What the hell is gcc doing to achieve this? Making hundreds of copies of
all the nodes every time it modifies them? (I know you can trade memory
usage for time with certain algorithms, but is gcc actually doing that?)
In a dark past I compiled the whole system on a slow, crappy computer with
128 MB of RAM (bloody Gentoo, but Archlinux had no i586 binaries), and I'm
pretty sure it was totally limited by CPU speed. Took a whole day, but it
got to the end. What code makes gcc use hundreds of megabytes of memory
in your experience?
But yeah, if you have a huge body of code with crappy internal APIs then
GC is probably a very good idea. Using explicit memory allocation for short
lived objects plainly sucks, GC is better for that. In normal C the thing is
to avoid such objects in the first place. I only use malloc for long-lived
objects and mostly at program start-up or once per major event, like a new
client connecting. If for whatever reason (IMHO mostly because of bad design,
but not always) the code isn't orderly and clear, but messy, then having
no GC would be a bit of a hell, I admit. But you might want to consider
rewriting the whole thing in Python too, because just using a GC won't
help much. And that's my main point you seem to ignore, that if having GC
improves the situation, it generally means you got other, bigger, design
problems. The case where it's really because of "complex data structures"
is a rare case indeed. Mostly it's unnecessarily complex and then it's
plain bad design.
Posted Jul 7, 2010 15:56 UTC (Wed) by nix (subscriber, #2304)
[Link]
Yes, but compilers don't grab the whole source and optimise everything at
once, at least not generally, though they can do that. So it's fine if they use a bit more memory when compiling one unit, the only moment when the whole program has to be in memory is when linking.
Well, -flto does exactly that. In any case, grabbing one translation unit and optimizing it can easily use hundreds of megabytes of memory, and without doing garbage collections (i.e. never freeing storage) would easily use many gigabytes.
Considering that optimising is a computationally expensive process which
grows much more than O(n) if the working set increases by n, I'm really
surprised that memory usage is a limiting factor at all, and that compile
time hasn't gone through the roof before this became a problem.

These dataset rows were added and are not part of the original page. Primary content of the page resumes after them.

/-- What an FS number says of the frames since the previous FS (R109). -/
def State.fsNumber (s : State) (p num : Nat) : State :=
  let x := s.rxH p
  if s.get (F.SLK_STAT.RX_VER p) < 2 then s else
    match x.prevFs with
    | none => s
    | some q =>
      let d := sint (num + 2 ^ 32 - q) 32
      if d ≤ 0 then s.linkEvent p 3
      else if d = 1 then s
      else s.linkLostN p ((d - 1).toNat - x.lostSince)

/-- A frame starts at the ingest tile of link `p`. -/
def State.linkStart (s : State) (p num sgen w h depth link : Nat) (echo : Bool) : State :=
  let (xs, src) := s.xsFor p num
  let x := s.rxH p
  let s := s.setRx p { x with
    frame := some ⟨num, sgen, w, h, depth, 0, h == 0⟩, prevFs := some num, lostSince := 0, skipping := false
    xs := match x.xs.findIdx? (fun e => e.1 == num % 2 ^ 24) with | some i => x.xs.drop (i + 1) | none => x.xs }
  (s.fsLag p).frameStart p ⟨link, w, h, depth, 1, s.time, xs, src, if echo then some sgen else none, none⟩

/-- The receive half is up and takes packets. -/
def State.rxTakes (s : State) (p : Nat) : Bool := s.rxSees p && s.rxState p == 4

def State.fsPacket (s : State) (p num sgen w h depth : Nat) (crcOk : Bool) : State :=
  if !s.rxTakes p then s
  else if !(crcOk && s.packetLanesOk p 24) then s.bump (F.SLK_ERR.CRC p)
  else
    let v2 := decide (2 ≤ s.get (F.SLK_STAT.RX_VER p))
    let num := if v2 then num else num % 65536
    ((s.rxClose p).fsNumber p num).linkStart p num sgen w h depth num v2

def execFsPacket (p : Fin 2) (num : Word) (sgen : Half) (w : Half) (h : Half) (depth : Byte) (crcOk : Bool) (s : State) :
    Host.Outcome State Fault Refusal :=
  s.running (s.fsPacket p.val num.toNat sgen.toNat w.toNat h.toNat depth.toNat crcOk)

/-- The length in bytes of an LD payload (R101). -/
def lineBytes (w depth : Nat) : Nat := (w * depth + 63) / 64 * 8

/-- An SGEN in an LD that differs from its frame's (R135): marked and counted once. -/
def State.sgenMismatch (s : State) (p sgen : Nat) (f : LinkFrame) : State :=
  if s.getCur (F.ING_CFG.SGEN_MODE p (s.ingCtx p)) ≠ 0 ∨ s.get (F.SLK_STAT.RX_VER p) < 2 ∨ sgen = f.sgen then s else
    match s.openFrame p with
    | some g => if g.mismatch then s else (s.updateFrame { g with mismatch := true }).bump (F.ING_STAT2.SGEN_MISMATCH p (s.ingCtx p))
    | none => s

/-- Lines below `y` and line `y` itself are settled; at HEIGHT lines the frame closes. -/
def State.lineSettled (s : State) (p y : Nat) (f : LinkFrame) : State :=
  let full := decide (f.h ≤ y + 1)
  let s := s.setRx p { s.rxH p with frame := some { f with next := y + 1, full := full } }
  if full then s.frameClose p else s

/-- The samples of a line as fp24 integers (R130). -/
def sampleRow (codes : List Nat) : List (List Nat) := codes.map (fun c => [rnd (.fin ((c : Nat) : Rat))])

/-- An LD packet (R101, R102, R108, R109, R129). -/
def State.ldPacket (s : State) (p num sgen : Nat) (payload : List Byte) (crcOk fits : Bool) : State :=
  if !s.rxTakes p then s else
    let bad := !(crcOk && s.packetLanesOk p (16 + payload.length))
    let s := if bad then s.bump (F.SLK_ERR.CRC p) else s
    let x := s.rxH p
    let v2 := decide (2 ≤ s.get (F.SLK_STAT.RX_VER p))
    match x.frame with
    | none =>
      if x.skipping then s
      else (s.setRx p { x with skipping := true, lostSince := x.lostSince + 1 }).linkLost p
    | some f =>
      if f.full then (if bad then s else s.bump (F.SLK_ERR.CRC p))
      else if bad then (if v2 then s else (s.lineLost p).lineSettled p f.next f)
      else
        let y := if v2 then num else f.next
        if f.h ≤ y ∨ y < f.next then s.bump (F.SLK_ERR.CRC p)
        else
          let s := s.sgenMismatch p sgen f
          let ok := decide (payload.length = lineBytes f.w f.depth)
          let row := if ok then sampleRow (unpackCodes f.depth f.w payload) else []
          (s.lineArrives p y row (ok && fits)).lineSettled p y f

Well, compile time having gone through the roof is a perennial complaint about GCC, and its L2 cache utilization is pretty awful.
What the hell is gcc doing to achieve this? Making hundreds of copies of
all the nodes every time it modifies them? (I know you can trade memory
usage for time with certain algorithms, but is gcc actually doing that?)
No, but it has a lot of optimization passes, several IRs, and it does a lot of work. Also, headers are large these days: decl nodes alone can use hundreds of megabytes, and recent work to reduce the size of decl nodes has reduced the memory consumption of the compiler considerably.
You might find the -fmem-report flag interesting.
(Note that reuse of tree nodes is a classic example of a time where GC is very useful, because all of a sudden that object's lifetime must be extended, and telling the entity that originally allocated it is likely to be unpleasant.)
In a dark past I compiled the whole system on a slow, crappy computer with
128 MB of RAM (bloody Gentoo, but Archlinux had no i586 binaries), and I'm
pretty sure it was totally limited by CPU speed. Took a whole day, but it
got to the end. What code makes gcc use hundreds of megabytes of memory
in your experience?
Virtually anything in C++. Anything more than a few thousand lines long in C. It's downright commonplace. It's pretty common to see GCC using >500Mb, and I've seen it using gigabytes before now. If you run several compilations in parallel, you'll need even more...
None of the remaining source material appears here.